Source records
▬▬▬▬▬▬▬▬▬▬

@[simp] theorem State.updGg_regs : (s.updGg f).regs = s.regs := rfl
@[simp] theorem State.updGg_snap : (s.updGg f).snap = s.snap := rfl
@[simp] theorem State.updGg_mr : (s.updGg f).mr = s.mr := rfl
@[simp] theorem State.updGg_mram : (s.updGg f).mram = s.mram := rfl
@[simp] theorem State.updGg_itcm : (s.updGg f).itcm = s.itcm := rfl
@[simp] theorem State.updGg_dtcm : (s.updGg f).dtcm = s.dtcm := rfl
@[simp] theorem State.updGg_power : (s.updGg f).power = s.power := rfl
@[simp] theorem State.updGg_clk : (s.updGg f).clk = s.clk := rfl
@[simp] theorem State.updGg_proc : (s.updGg f).proc = s.proc := rfl
@[simp] theorem State.updGg_ic : (s.updGg f).ic = s.ic := rfl
@[simp] theorem State.updGg_proof : (s.updGg f).proof = s.proof := rfl
@[simp] theorem State.updGg_loops : (s.updGg f).loops = s.loops := rfl
@[simp] theorem State.updGg_phases : (s.updGg f).phases = s.phases := rfl
@[simp] theorem State.updGg_pe : (s.updGg f).pe = s.pe := rfl
@[simp] theorem State.updGg_regul : (s.updGg f).regul = s.regul := rfl
@[simp] theorem State.updGg_seg : (s.updGg f).seg = s.seg := rfl
@[simp] theorem State.updGg_seq : (s.updGg f).seq = s.seq := rfl
@[simp] theorem State.updGg_gpio : (s.updGg f).gpio = s.gpio := rfl
@[simp] theorem State.updGg_ctx : (s.updGg f).ctx = s.ctx := rfl
@[simp] theorem State.updGg_th : (s.updGg f).th = s.th := rfl
@[simp] theorem State.updGg_adc : (s.updGg f).adc = s.adc := rfl
@[simp] theorem State.updGg_feeds : (s.updGg f).feeds = s.feeds := rfl
@[simp] theorem State.updGg_chg : (s.updGg f).chg = s.chg := rfl
@[simp] theorem State.updGg_gg : (s.updGg f).gg = f s.gg := rfl
@[simp] theorem State.updGg_est : (s.updGg f).est = s.est := rfl
@[simp] theorem State.updGg_flt : (s.updGg f).flt = s.flt := rfl
@[simp] theorem State.updGg_fuse : (s.updGg f).fuse = s.fuse := rfl
@[simp] theorem State.updGg_wd : (s.updGg f).wd = s.wd := rfl
@[simp] theorem State.updGg_plate : (s.updGg f).plate = s.plate := rfl
@[simp] theorem State.updGg_nv : (s.updGg f).nv = s.nv := rfl
@[simp] theorem State.updGg_bak : (s.updGg f).bak = s.bak := rfl
@[simp] theorem State.updGg_opt : (s.updGg f).opt = s.opt := rfl
@[simp] theorem State.updGg_ports : (s.updGg f).ports = s.ports := rfl
@[simp] theorem State.updGg_layers : (s.updGg f).layers = s.layers := rfl
@[simp] theorem State.updGg_tags : (s.updGg f).tags = s.tags := rfl
@[simp] theorem State.updGg_link : (s.updGg f).link = s.link := rfl
@[simp] theorem State.updGg_aux : (s.updGg f).aux = s.aux := rfl
@[simp] theorem State.updGg_fw : (s.updGg f).fw = s.fw := rfl
@[simp] theorem State.updGg_sys : (s.updGg f).sys = s.sys := rfl
@[simp] theorem State.updGg_out : (s.updGg f).out = s.out := rfl
@[simp] theorem State.updGg_wire : (s.updGg f).wire = s.wire := rfl
@[simp] theorem State.updGg_freeCtr : (s.updGg f).freeCtr = s.freeCtr := rfl
@[simp] theorem State.updGg_acks : (s.updGg f).acks = s.acks := rfl
@[simp] theorem State.updGg_locked : (s.updGg f).locked = s.locked := rfl
@[simp] theorem State.updGg_pending : (s.updGg f).pending = s.pending := rfl
@[simp] theorem State.updGg_rd (x : Nat) : (s.updGg f).rd x = s.rd x := rfl
@[simp] theorem State.updGg_get (x : Nat) (g : Fld) : (s.updGg f).get x g = s.get x g := rfl
@[simp] theorem State.updGg_getI (x : Nat) (g : Fld) : (s.updGg f).getI x g = s.getI x g := rfl
@[simp] theorem State.updGg_flag (x : Nat) (g : Fld) : (s.updGg f).flag x g = s.flag x g := rfl

end

/-! ### State.updEst -/

section
variable (s : State) (f : EstSt → EstSt)

@[simp] theorem State.updEst_regs : (s.updEst f).regs = s.regs := rfl
@[simp] theorem State.updEst_snap : (s.updEst f).snap = s.snap := rfl
@[simp] theorem State.updEst_mr : (s.updEst f).mr = s.mr := rfl
@[simp] theorem State.updEst_mram : (s.updEst f).mram = s.mram := rfl
@[simp] theorem State.updEst_itcm : (s.updEst f).itcm = s.itcm := rfl
@[simp] theorem State.updEst_dtcm : (s.updEst f).dtcm = s.dtcm := rfl
@[simp] theorem State.updEst_power : (s.updEst f).power = s.power := rfl
@[simp] theorem State.updEst_clk : (s.updEst f).clk = s.clk := rfl
@[simp] theorem State.updEst_proc : (s.updEst f).proc = s.proc := rfl
@[simp] theorem State.updEst_ic : (s.updEst f).ic = s.ic := rfl
@[simp] theorem State.updEst_proof : (s.updEst f).proof = s.proof := rfl
@[simp] theorem State.updEst_loops : (s.updEst f).loops = s.loops := rfl
@[simp] theorem State.updEst_phases : (s.updEst f).phases = s.phases := rfl
@[simp] theorem State.updEst_pe : (s.updEst f).pe = s.pe := rfl
@[simp] theorem State.updEst_regul : (s.updEst f).regul = s.regul := rfl
@[simp] theorem State.updEst_seg : (s.updEst f).seg = s.seg := rfl
@[simp] theorem State.updEst_seq : (s.updEst f).seq = s.seq := rfl
@[simp] theorem State.updEst_gpio : (s.updEst f).gpio = s.gpio := rfl
@[simp] theorem State.updEst_ctx : (s.updEst f).ctx = s.ctx := rfl
@[simp] theorem State.updEst_th : (s.updEst f).th = s.th := rfl
@[simp] theorem State.updEst_adc : (s.updEst f).adc = s.adc := rfl
@[simp] theorem State.updEst_feeds : (s.updEst f).feeds = s.feeds := rfl
@[simp] theorem State.updEst_chg : (s.updEst f).chg = s.chg := rfl
@[simp] theorem State.updEst_gg : (s.updEst f).gg = s.gg := rfl
@[simp] theorem State.updEst_est : (s.updEst f).est = f s.est := rfl
@[simp] theorem State.updEst_flt : (s.updEst f).flt = s.flt := rfl
@[simp] theorem State.updEst_fuse : (s.updEst f).fuse = s.fuse := rfl
@[simp] theorem State.updEst_wd : (s.updEst f).wd = s.wd := rfl
@[simp] theorem State.updEst_plate : (s.updEst f).plate = s.plate := rfl
@[simp] theorem State.updEst_nv : (s.updEst f).nv = s.nv := rfl
@[simp] theorem State.updEst_bak : (s.updEst f).bak = s.bak := rfl
@[simp] theorem State.updEst_opt : (s.updEst f).opt = s.opt := rfl
@[simp] theorem State.updEst_ports : (s.updEst f).ports = s.ports := rfl
@[simp] theorem State.updEst_layers : (s.updEst f).layers = s.layers := rfl
@[simp] theorem State.updEst_tags : (s.updEst f).tags = s.tags := rfl
@[simp] theorem State.updEst_link : (s.updEst f).link = s.link := rfl
@[simp] theorem State.updEst_aux : (s.updEst f).aux = s.aux := rfl
@[simp] theorem State.updEst_fw : (s.updEst f).fw = s.fw := rfl
@[simp] theorem State.updEst_sys : (s.updEst f).sys = s.sys := rfl
@[simp] theorem State.updEst_out : (s.updEst f).out = s.out := rfl
@[simp] theorem State.updEst_wire : (s.updEst f).wire = s.wire := rfl
@[simp] theorem State.updEst_freeCtr : (s.updEst f).freeCtr = s.freeCtr := rfl
@[simp] theorem State.updEst_acks : (s.updEst f).acks = s.acks := rfl
@[simp] theorem State.updEst_locked : (s.updEst f).locked = s.locked := rfl
@[simp] theorem State.updEst_pending : (s.updEst f).pending = s.pending := rfl
@[simp] theorem State.updEst_rd (x : Nat) : (s.updEst f).rd x = s.rd x := rfl
@[simp] theorem State.updEst_get (x : Nat) (g : Fld) : (s.updEst f).get x g = s.get x g := rfl
@[simp] theorem State.updEst_getI (x : Nat) (g : Fld) : (s.updEst f).getI x g = s.getI x g := rfl
@[simp] theorem State.updEst_flag (x : Nat) (g : Fld) : (s.updEst f).flag x g = s.flag x g := rfl

end

/-! ### State.updAdc -/

section
variable (s : State) (f : AdcSt → AdcSt)

@[simp] theorem State.updAdc_regs : (s.updAdc f).regs = s.regs := rfl
@[simp] theorem State.updAdc_snap : (s.updAdc f).snap = s.snap := rfl
@[simp] theorem State.updAdc_mr : (s.updAdc f).mr = s.mr := rfl
@[simp] theorem State.updAdc_mram : (s.updAdc f).mram = s.mram := rfl
@[simp] theorem State.updAdc_itcm : (s.updAdc f).itcm = s.itcm := rfl
@[simp] theorem State.updAdc_dtcm : (s.updAdc f).dtcm = s.dtcm := rfl
@[simp] theorem State.updAdc_power : (s.updAdc f).power = s.power := rfl
@[simp] theorem State.updAdc_clk : (s.updAdc f).clk = s.clk := rfl
@[simp] theorem State.updAdc_proc : (s.updAdc f).proc = s.proc := rfl
@[simp] theorem State.updAdc_ic : (s.updAdc f).ic = s.ic := rfl
@[simp] theorem State.updAdc_proof : (s.updAdc f).proof = s.proof := rfl
@[simp] theorem State.updAdc_loops : (s.updAdc f).loops = s.loops := rfl
@[simp] theorem State.updAdc_phases : (s.updAdc f).phases = s.phases := rfl
@[simp] theorem State.updAdc_pe : (s.updAdc f).pe = s.pe := rfl
@[simp] theorem State.updAdc_regul : (s.updAdc f).regul = s.regul := rfl
@[simp] theorem State.updAdc_seg : (s.updAdc f).seg = s.seg := rfl
@[simp] theorem State.updAdc_seq : (s.updAdc f).seq = s.seq := rfl
@[simp] theorem State.updAdc_gpio : (s.updAdc f).gpio = s.gpio := rfl
@[simp] theorem State.updAdc_ctx : (s.updAdc f).ctx = s.ctx := rfl
@[simp] theorem State.updAdc_th : (s.updAdc f).th = s.th := rfl
@[simp] theorem State.updAdc_adc : (s.updAdc f).adc = f s.adc := rfl
@[simp] theorem State.updAdc_feeds : (s.updAdc f).feeds = s.feeds := rfl
@[simp] theorem State.updAdc_chg : (s.updAdc f).chg = s.chg := rfl
@[simp] theorem State.updAdc_gg : (s.updAdc f).gg = s.gg := rfl
@[simp] theorem State.updAdc_est : (s.updAdc f).est = s.est := rfl
@[simp] theorem State.updAdc_flt : (s.updAdc f).flt = s.flt := rfl
@[simp] theorem State.updAdc_fuse : (s.updAdc f).fuse = s.fuse := rfl
@[simp] theorem State.updAdc_wd : (s.updAdc f).wd = s.wd := rfl
@[simp] theorem State.updAdc_plate : (s.updAdc f).plate = s.plate := rfl
@[simp] theorem State.updAdc_nv : (s.updAdc f).nv = s.nv := rfl
@[simp] theorem State.updAdc_bak : (s.updAdc f).bak = s.bak := rfl
@[simp] theorem State.updAdc_opt : (s.updAdc f).opt = s.opt := rfl
@[simp] theorem State.updAdc_ports : (s.updAdc f).ports = s.ports := rfl
@[simp] theorem State.updAdc_layers : (s.updAdc f).layers = s.layers := rfl
@[simp] theorem State.updAdc_tags : (s.updAdc f).tags = s.tags := rfl
@[simp] theorem State.updAdc_link : (s.updAdc f).link = s.link := rfl
@[simp] theorem State.updAdc_aux : (s.updAdc f).aux = s.aux := rfl
@[simp] theorem State.updAdc_fw : (s.updAdc f).fw = s.fw := rfl
@[simp] theorem State.updAdc_sys : (s.updAdc f).sys = s.sys := rfl
@[simp] theorem State.updAdc_out : (s.updAdc f).out = s.out := rfl
@[simp] theorem State.updAdc_wire : (s.updAdc f).wire = s.wire := rfl
@[simp] theorem State.updAdc_freeCtr : (s.updAdc f).freeCtr = s.freeCtr := rfl
@[simp] theorem State.updAdc_acks : (s.updAdc f).acks = s.acks := rfl
@[simp] theorem State.updAdc_locked : (s.updAdc f).locked = s.locked := rfl
@[simp] theorem State.updAdc_pending : (s.updAdc f).pending = s.pending := rfl
@[simp] theorem State.updAdc_rd (x : Nat) : (s.updAdc f).rd x = s.rd x := rfl
@[simp] theorem State.updAdc_get (x : Nat) (g : Fld) : (s.updAdc f).get x g = s.get x g := rfl
@[simp] theorem State.updAdc_getI (x : Nat) (g : Fld) : (s.updAdc f).getI x g = s.getI x g := rfl
@[simp] theorem State.updAdc_flag (x : Nat) (g : Fld) : (s.updAdc f).flag x g = s.flag x g := rfl

end

/-! ### State.updClk -/

section
variable (s : State) (f : ClkSt → ClkSt)

@[simp] theorem State.updClk_regs : (s.updClk f).regs = s.regs := rfl
@[simp] theorem State.updClk_snap : (s.updClk f).snap = s.snap := rfl
@[simp] theorem State.updClk_mr : (s.updClk f).mr = s.mr := rfl
@[simp] theorem State.updClk_mram : (s.updClk f).mram = s.mram := rfl
@[simp] theorem State.updClk_itcm : (s.updClk f).itcm = s.itcm := rfl
@[simp] theorem State.updClk_dtcm : (s.updClk f).dtcm = s.dtcm := rfl
@[simp] theorem State.updClk_power : (s.updClk f).power = s.power := rfl
@[simp] theorem State.updClk_clk : (s.updClk f).clk = f s.clk := rfl
@[simp] theorem State.updClk_proc : (s.updClk f).proc = s.proc := rfl
@[simp] theorem State.updClk_ic : (s.updClk f).ic = s.ic := rfl
@[simp] theorem State.updClk_proof : (s.updClk f).proof = s.proof := rfl
@[simp] theorem State.updClk_loops : (s.updClk f).loops = s.loops := rfl
@[simp] theorem State.updClk_phases : (s.updClk f).phases = s.phases := rfl
@[simp] theorem State.updClk_pe : (s.updClk f).pe = s.pe := rfl
@[simp] theorem State.updClk_regul : (s.updClk f).regul = s.regul := rfl
@[simp] theorem State.updClk_seg : (s.updClk f).seg = s.seg := rfl
@[simp] theorem State.updClk_seq : (s.updClk f).seq = s.seq := rfl
@[simp] theorem State.updClk_gpio : (s.updClk f).gpio = s.gpio := rfl
@[simp] theorem State.updClk_ctx : (s.updClk f).ctx = s.ctx := rfl
@[simp] theorem State.updClk_th : (s.updClk f).th = s.th := rfl
@[simp] theorem State.updClk_adc : (s.updClk f).adc = s.adc := rfl
@[simp] theorem State.updClk_feeds : (s.updClk f).feeds = s.feeds := rfl
@[simp] theorem State.updClk_chg : (s.updClk f).chg = s.chg := rfl
@[simp] theorem State.updClk_gg : (s.updClk f).gg = s.gg := rfl
@[simp] theorem State.updClk_est : (s.updClk f).est = s.est := rfl
@[simp] theorem State.updClk_flt : (s.updClk f).flt = s.flt := rfl
@[simp] theorem State.updClk_fuse : (s.updClk f).fuse = s.fuse := rfl
@[simp] theorem State.updClk_wd : (s.updClk f).wd = s.wd := rfl
@[simp] theorem State.updClk_plate : (s.updClk f).plate = s.plate := rfl
@[simp] theorem State.updClk_nv : (s.updClk f).nv = s.nv := rfl
@[simp] theorem State.updClk_bak : (s.updClk f).bak = s.bak := rfl
@[simp] theorem State.updClk_opt : (s.updClk f).opt = s.opt := rfl
@[simp] theorem State.updClk_ports : (s.updClk f).ports = s.ports := rfl
@[simp] theorem State.updClk_layers : (s.updClk f).layers = s.layers := rfl
@[simp] theorem State.updClk_tags : (s.updClk f).tags = s.tags := rfl
@[simp] theorem State.updClk_link : (s.updClk f).link = s.link := rfl
@[simp] theorem State.updClk_aux : (s.updClk f).aux = s.aux := rfl
@[simp] theorem State.updClk_fw : (s.updClk f).fw = s.fw := rfl
@[simp] theorem State.updClk_sys : (s.updClk f).sys = s.sys := rfl
@[simp] theorem State.updClk_out : (s.updClk f).out = s.out := rfl
@[simp] theorem State.updClk_wire : (s.updClk f).wire = s.wire := rfl
@[simp] theorem State.updClk_freeCtr : (s.updClk f).freeCtr = s.freeCtr := rfl
@[simp] theorem State.updClk_acks : (s.updClk f).acks = s.acks := rfl
@[simp] theorem State.updClk_locked : (s.updClk f).locked = s.locked := rfl
@[simp] theorem State.updClk_pending : (s.updClk f).pending = s.pending := rfl
@[simp] theorem State.updClk_rd (x : Nat) : (s.updClk f).rd x = s.rd x := rfl
@[simp] theorem State.updClk_get (x : Nat) (g : Fld) : (s.updClk f).get x g = s.get x g := rfl
@[simp] theorem State.updClk_getI (x : Nat) (g : Fld) : (s.updClk f).getI x g = s.getI x g := rfl
@[simp] theorem State.updClk_flag (x : Nat) (g : Fld) : (s.updClk f).flag x g = s.flag x g := rfl

end

/-! ### State.updNv -/

section
variable (s : State) (f : NvSt → NvSt)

▬▬▬▬▬▬▬▬▬▬

Retype only this range exactly: the first line of the data through the line where "(s.updGg f).gpio = s.gpio := rfl" appears.

■ **RESPONSE TO THIS TASK**
@[simp] theorem State.updGg_regs : (s.updGg f).regs = s.regs := rfl
@[simp] theorem State.updGg_snap : (s.updGg f).snap = s.snap := rfl
@[simp] theorem State.updGg_mr : (s.updGg f).mr = s.mr := rfl
@[simp] theorem State.updGg_mram : (s.updGg f).mram = s.mram := rfl
@[simp] theorem State.updGg_itcm : (s.updGg f).itcm = s.itcm := rfl
@[simp] theorem State.updGg_dtcm : (s.updGg f).dtcm = s.dtcm := rfl
@[simp] theorem State.updGg_power : (s.updGg f).power = s.power := rfl
@[simp] theorem State.updGg_clk : (s.updGg f).clk = s.clk := rfl
@[simp] theorem State.updGg_proc : (s.updGg f).proc = s.proc := rfl
@[simp] theorem State.updGg_ic : (s.updGg f).ic = s.ic := rfl
@[simp] theorem State.updGg_proof : (s.updGg f).proof = s.proof := rfl
@[simp] theorem State.updGg_loops : (s.updGg f).loops = s.loops := rfl
@[simp] theorem State.updGg_phases : (s.updGg f).phases = s.phases := rfl
@[simp] theorem State.updGg_pe : (s.updGg f).pe = s.pe := rfl
@[simp] theorem State.updGg_regul : (s.updGg f).regul = s.regul := rfl
@[simp] theorem State.updGg_seg : (s.updGg f).seg = s.seg := rfl
@[simp] theorem State.updGg_seq : (s.updGg f).seq = s.seq := rfl
@[simp] theorem State.updGg_gpio : (s.updGg f).gpio = s.gpio := rfl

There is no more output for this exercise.